NotReady results enumerate every failing predicate; the actor logs the transition once per state change rather than every pass.

Validation rules (Gate 9 foundation)

  • name matches ^[a-zA-Z][a-zA-Z0-9_-]*$ and is unique across [[evpn_ip_vrfs]].
  • vni is in 1..=16_777_215 and does not collide with any [[evpn_instances]] VNI.
  • rd parses as asn:value or ipv4:value.
  • route_targets is non-empty and every entry parses unless auto_derive_route_target = true.
  • auto_derive_route_target = true requires [global].asn <= 65535; 4-octet ASNs must configure route_targets manually.
  • local_vtep_ip is a valid unicast IP (rejects unspecified / multicast / loopback).
  • router_mac is a unicast non-zero MAC.
  • vrf_device and l3vxlan_device are non-blank.
  • table_id is > 0.
  • Every [[evpn_instances]].ip_vrf resolves to a declared IP-VRF.
  • [[evpn_ip_vrfs]] is restart-required — SIGHUP pins the in-memory snapshot back to the startup value, same lifecycle as [[evpn_instances]]. EvpnService.ApplyEvpnRuntime can live-commit a single IP-VRF add, standalone delete, or redefine with unchanged L3VNI/device/table identity, and an atomic tenant teardown that drops a linked IP-VRF together with its L2VNI (and any Ethernet Segment) in one pass; ip_vrf relink and L3VNI/device/table IP-VRF redefine remain fail-closed #210 shapes.

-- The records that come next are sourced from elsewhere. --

-- ==== Sys2Proof/Machine/Links.lean ====
section
/-! DEFINITION. The host link, the Shoil ports, discovery, the scope table, and requests that come from peers
(spec/17_links.md R438 to R449; spec/10_memory.md R281; spec/12_protocols.md R352). -/

namespace Sys2Proof.Machine

/-! ## Requests from outside (R438, R439, R449) -/

/-- Whether the part serves its links (17 R449; 18 R456, R457). -/
def serving (p : Part) : Bool := p.boot == 0 && !p.lost && !p.trip
/-- Whether the host link serves more than configuration requests (17 R438). -/
def servesHost (p : Part) : Bool := serving p && p.linkUp
/-- A host atomic that the part completes: FetchAdd, Swap and CAS as .n32 or .n64 atomics. -/
def completes (r : PeerRequest) : Bool :=
  (r.op == 0 || r.op == 6 || r.op == 12) && (r.ty == 1 || r.ty == 3) && r.hm == 0
/-- The greatest payload of a host write, and read request, in bytes (17 R438). -/
def maxPayload : Nat := 512
def maxReadRequest : Nat := 4096
/-- What the host may ask for within BAR2: reads, writes and those atomics, of the sizes supported. Anything else, and all while
only configuration requests are served, is an unsupported request (log entry 45). -/
def hostFault (p : Part) (r : PeerRequest) : Option (Nat × Nat) :=
  let known := match r.kind with
    | .read => decide (r.size ≤ maxReadRequest)
    | .write => decide (r.size ≤ maxPayload)
    | .atomic => completes r
    | _ => false
  if servesHost p && known && decide (r.addr.toNat + max 1 r.size ≤ memSize) then none else some (causeREMOTE, 3)
/-- The check of a request: a peer's against the tenant's local windows. A cause and subcode, or none. -/
def peerFault (s : State) (r : PeerRequest) : Option (Nat × Nat) :=
  let pa := r.addr.toNat
  if fromHost r then hostFault s.part r
  else if !serving s.part then some (causeREMOTE, 2)
  else if memSize < pa + max 1 r.size then some (causeWINDOW, 0)
  else match windowCheck (tenantOf s r.tenant.toNat).windows 0 0 pa with
    | 0 => none
    | 1 => if readsOnly r.kind then none else some (causeWINDOW, 1)
    | _ => some (causeWINDOW, 0)
/-- A request checked, then dispatched at its home; a failure is answered with its cause. -/
def takeRequest (s : State) (r : PeerRequest) : State :=
  match peerFault s r with
  | some (c, sub) => answer s r c sub [] 0
  | none => settle (dispatchRequest s r)
/-- REMOTE_REQUEST, and RR and RW. -/
def execRemoteRequest (r : PeerRequest) (s : State) : Out := .next (takeRequest s r)
def execRr (r : PeerRequest) (s : State) : Out := if readsOnly r.kind then .next (takeRequest s r) else .next s
def execRw (r : PeerRequest) (s : State) : Out := if readsOnly r.kind then .next s else .next (takeRequest s r)
/-- HS: a host read of a whole line arrives. -/
def execHs (line : Nat) (s : State) : Out := .next (takeRequest s (hostRead line))

/-! ## Flits (R443, R444) -/

def flitHead (b : List Byte) : DWord := BitVec.ofNat 64 (sliceNat b 0 8)
def flitSeq (b : List Byte) : Nat := field (flitHead b) 63 52
def flitAck (b : List Byte) : Nat := field (flitHead b) 51 40
def flitType (b : List Byte) : Nat := field (flitHead b) 39 36
/-- Whether a flit's CRC covers it. -/
def flitIntact (b : List Byte) : Bool := b.length == 256 && sliceNat b 248 8 == (crc64 (b.take 248)).toNat
/-- Flits up to a sequence number dropped from the replay buffer, where it holds it; what was failing has then passed. -/
def Port.acked (p : Port) (seq : Nat) : Port :=
  match p.unacked.findIdx? fun (b : List Byte × Nat) => flitSeq b.1 == seq with
  | some k => { p with unacked := p.unacked.drop (k + 1), retrains := 0 }
  | none => p
/-- Replays of one flit at which its port retrains, and retrains in a row after which one that fails takes the port down. -/
def maxReplays : Nat := 8
def maxRetrains : Nat := 3
/-- One more replay of every flit in the buffer. A port that goes down drains (R445). -/
def Port.replayed (p : Port) : Port :=
  let p : Port := { p with unacked := p.unacked.map fun (x, k) => (x, k + 1) }
  if !(p.unacked.any fun b => decide (maxReplays ≤ b.2)) then p
  else
    let p : Port := { p with unacked := p.unacked.map fun (x, _) => (x, 0) }
    if p.retrains < maxRetrains then { p with retrains := p.retrains + 1 } else { p with up := false, draining := true }
/-- A NAK that names the last good sequence number: the flits after it are sent again. -/
def receiveNak (s : State) (i : Nat) (last : BitVec 12) : State :=
  let s := updPort s i fun p => (p.acked last.toNat).replayed
  match portAt s i with
  | some p => if p.up then { s with outbox := s.outbox ++ p.unacked.map fun (x, _) => .flit i x } else s
  | none => s
/-- What an acknowledgement makes room for: message bytes that wait. -/
def flushOut (s : State) (i : Nat) : State := match portAt s i with
  | some p => flushPort i (p.out.length / 240 + 1) s
  | none => s
/-- NAK. -/
def execNak (port : Nat) (last : BitVec 12) (s : State) : Out := .next (flushOut (receiveNak s port last) port)

/-- What a discovery flit carries: 0 where it asks for a part's number and 1 where it answers, the number, and hops (log entry 66). -/
def discoveryBytes (answers : Bool) (device hops : Nat) : List Byte := (if answers then 1 else 0) :: leBytes 2 device ++ leBytes 2 hops
def asksDiscovery (payload : List Byte) : Bool := payload.head? == some 0
/-- What discovery keeps of a device: its least hop count plus 1; a number that two parts answer with is marked. -/
def conflictMark : Nat := 2 ^ 16
def noteDevice (p : Part) (device hops ports : Nat) (conflict : Bool) : Part :=
  let known := tget 0 p.hops device
  if conflict then { p with hops := tput 0 p.hops device conflictMark, routes := tput 0 p.routes device 0, duplicate := true }
  else if known = conflictMark then p
  else if known = 0 ∨ hops + 1 < known then
    { p with hops := tput 0 p.hops device (hops + 1), routes := tput 0 p.routes device ports }
  else if hops + 1 = known then { p with routes := tput 0 p.routes device (tget 0 p.routes device ||| ports) }
  else p
def foundDevice (p : Part) (port device hops : Nat) (conflict : Bool) : Part :=
  if p.lock then p else noteDevice p device hops (if port < 18 then 2 ^ port else 0) conflict
/-- A discovery flit: a question is answered with this part's number, an answer noted. -/
def takeDiscovery (s : State) (port : Nat) (payload : List Byte) : State :=
  if asksDiscovery payload then sendFlit s port 4 (discoveryBytes true s.part.device.toNat 0)
  else setPart s fun p => foundDevice p port (sliceNat payload 1 2 % 512) (sliceNat payload 3 2) false
/-- A flit in order taken, by its type; it acknowledges. -/
def takeFlit (s : State) (port : Nat) (flit : List Byte) : State :=
  let payload := (flit.drop 8).take 240
  let k := flitType flit
  let s := updPort s port fun p =>
    { (if k = 1 then { p with stream := p.stream ++ payload } else p) with rxSeq := p.rxSeq + 1, nak := none }
  let s := updPort s port fun p => p.acked (flitAck flit)
  if k = 4 then takeDiscovery s port payload else s
/-- Whether a flit's sequence number lies before the next one due: it has been taken already. -/
def Port.took (p : Port) (seq : Nat) : Bool := decide ((p.rxSeq - BitVec.ofNat 12 seq).toNat < 2048)
/-- ns after which a flit that is not the one due asks for that again. -/
def nakWait : Nat := 2000
/-- Whether a flit that is discarded is answered with a NAK: not one that merely follows those discarded since the last NAK, as they
were on their way (log entry 71). -/
def Port.naks (p : Port) (flit : List Byte) (ns : Nat) : Bool :=
  match p.nak with
  | none => true
  | some (at_, seq) =>
    !flitIntact flit || decide (at_ + nakWait ≤ ns) || !decide ((BitVec.ofNat 12 (flitSeq flit) - seq - 1).toNat < 2047)
/-- The seq of a flit discarded; one that fails its CRC counts as the one due. -/
def Port.badSeq (p : Port) (flit : List Byte) : BitVec 12 :=
  if flitIntact flit then BitVec.ofNat 12 (flitSeq flit) else p.rxSeq + 1
/-- FLIT_RECEIVE: a flit in order is taken, with its acknowledgement. One that fails its CRC or leaves a gap is discarded with every
flit after it, and a NAK is sent, again where what is sent again fails or is missing; one taken already is discarded. A NAK is
taken as it comes (log entry 71). A part that does not serve its fabric takes none. -/
def execFlitReceive (port : Nat) (flit : List Byte) (s : State) : Out :=
  match portAt s port with
  | none => .next s
  | some p =>
    if !p.up || !serving s.part then .next s
    else if flitIntact flit && flitType flit == 2 then
      .next (flushOut (receiveNak s port (BitVec.ofNat 12 (flitAck flit))) port)
    else if flitIntact flit && flitSeq flit == (p.rxSeq + 1).toNat then .next (flushOut (takeFlit s port flit) port)
    else if flitIntact flit && p.took (flitSeq flit) then .next s
    else if p.naks flit s.ns then .next (sendNak s port (p.badSeq flit))
    else .next (updPort s port fun p => { p with nak := p.nak.map fun x => (x.1, p.badSeq flit) })

/-- A message that waited: sent now, or failed where no link reaches its place any more. -/
def sendOrFail (s : State) (x : Sent) : State :=
  match x with
  | .request op t tenant .. =>
    if linkDown s tenant t then replied s op (· == t) { plainReply [] with code := 0x0B, addr := addressOf s op t }
    else sendOn s (x.port s.part) x
  | _ => sendOn s (x.port s.part) x
/-- The messages that wait, oldest first, each sent where nothing holds it any more; n bounds their number. -/
def sendWaiting : Nat → List Sent → State → State
  | 0, _, s => s
  | n + 1, kept, s =>
    match s.waiting.drop kept.length with
    | [] => s
    | x :: rest =>
      if mustWait s kept rest x then sendWaiting n (kept ++ [x]) s
      else sendWaiting n kept (sendOrFail { s with waiting := kept ++ rest } x)
def sendHeld (s : State) : State := settle (sendWaiting s.waiting.length [] s)
/-- Whether a port that is down has drained: every request sent on it has been answered or has failed (R445). -/
def drained (s : State) (port : Nat) : Bool :=
  portDraining s.part port && !(s.awaiting.any fun a => a.port == some port)
/-- PORT_REROUTE: a port that is down and has drained gives up its flits, and what waited goes out on the ports left. -/
def execPortReroute (port : Nat) (s : State) : Out :=
  if !drained s port then .next s
  else .next (sendHeld (updPort s port fun p => { p with unacked := [], out := [], draining := false }))

/-! ## Time, discovery and the scope table (R446 to R448) -/

/-- TIME_FLIT: the estimated offset, and whether it lies within 50 ns. -/
def execTimeFlit (offset : BitVec 16) (s : State) : Out :=
  .next (setPart s fun p =>
    { p with syncOffset := offset, syncOk := decide (-50 ≤ offset.toInt) && decide (offset.toInt ≤ 50) })

/-- DISCOVERY: a flit that reports a device, until the table is locked. -/
def execDiscovery (port : Nat) (device : BitVec 9) (hops : Nat) (conflict : Bool) (s : State) : Out :=
  .next (setPart s fun p => foundDevice p port device.toNat hops conflict)

/-- R448's conditions for the lock. -/
def lockable (p : Part) (h5 h6 : BitVec 5) : Bool :=
  h5.ule h6 && p.near &&& p.domain == p.near && p.near.getLsbD p.device.toNat && p.domain.getLsbD p.device.toNat
/-- A write of SCOPE.CTL: ignored once locked, and where it would lock a table that breaks the conditions. -/
def writeScope (p : Part) (value : DWord) : Part :=
  let h6 := BitVec.ofNat 5 (field value 29 25)
  let h5 := BitVec.ofNat 5 (field value 24 20)
  if p.lock then p
  else if !value.getLsbD 63 then { p with h5, h6 }
  else if lockable p h5 h6 then { p with h5, h6, lock := true } else p
/-- SCOPE_LOCK. -/
def execScopeLock (value : DWord) (s : State) : Out := .next (setPart s fun p => writeScope p value)

/-- Time flits, sent every 1 µs on every port that is up, once the table is locked (R446). -/
def timePeriod : Nat := 1000
def timeDue (s : State) : Bool :=
  serving s.part && s.part.lock && s.part.ports.any (·.up) && decide (s.part.timeAt + timePeriod ≤ s.ns)
def sendOnAll (s : State) (type : Nat) (payload : List Byte) : State :=
  (List.range 18).foldl (fun s i => if portUp s.part i then sendFlit s i type payload else s) s
def sendTime (s : State) : State :=
  setPart (sendOnAll s 3 (Config.messageHead [s.ns])) fun p => { p with timeAt := s.ns }

/-! ## The host link (R440 to R442) -/

/-- HOST_SNOOP: the host asks for a line that the bridge holds, which it takes, with its data, once no lease runs on it. A part that
serves configuration requests only answers none (18 R456, R457). -/
def execHostSnoop (line : Nat) (s : State) : Out :=
  if !servesHost s.part then .next s
  else if s.part.bridge.any (·.line == line) then
    .next (settle (bridgeGive (setBridge s line fun b => { b with snooped := true })))
  else .next { s with outbox := s.outbox ++ [.hostAnswer line [] false false] }

/-- Without CXL the host holds no line of the part through it (R441), and the bridge no line of the host: what the host has not is
written to it, and the accesses that the bridge was to perform fail. -/
def leaveCxl (s : State) : State :=
  let s := (s.part.bridge.map BridgeLine.line).foldl (fun s l => writeBack s 0 l) s
  let q := s.part.bridgeQ
  let s := setPart s fun p => { p with bridge := [], bridgeQ := [], fills := [] }
  let s := { s with homes := (s.homes.map fun e => (e.1, { e.2 with hostCopy := false })).filter (·.2 != HomeLine.rest) }
  settle (q.foldl sendOrFail s)
/-- LINK_RETRAIN: PCI Express or CXL as negotiated, or neither, where the link does not reach 64 GT/s in flit mode (R438). -/
def execLinkRetrain (link : Option Bool) (s : State) : Out :=
  let s := setPart s fun p => { p with cxl := link.getD false, linkUp := link.isSome }
  .next (if link = some true then s else leaveCxl s)

end Sys2Proof.Machine
end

See ADR-0058 for the design rationale.


[event_history]

Durable event-history outbox (ADR-0072). A daemon-local SQLite WAL store that survives daemon restart with a monotonic event_id cursor. External collectors bridge to their own bus (Kafka, NATS, Vector, journald, custom) over the existing gRPC event-stream RPCs; rustbgpd itself does not try to be an event bus.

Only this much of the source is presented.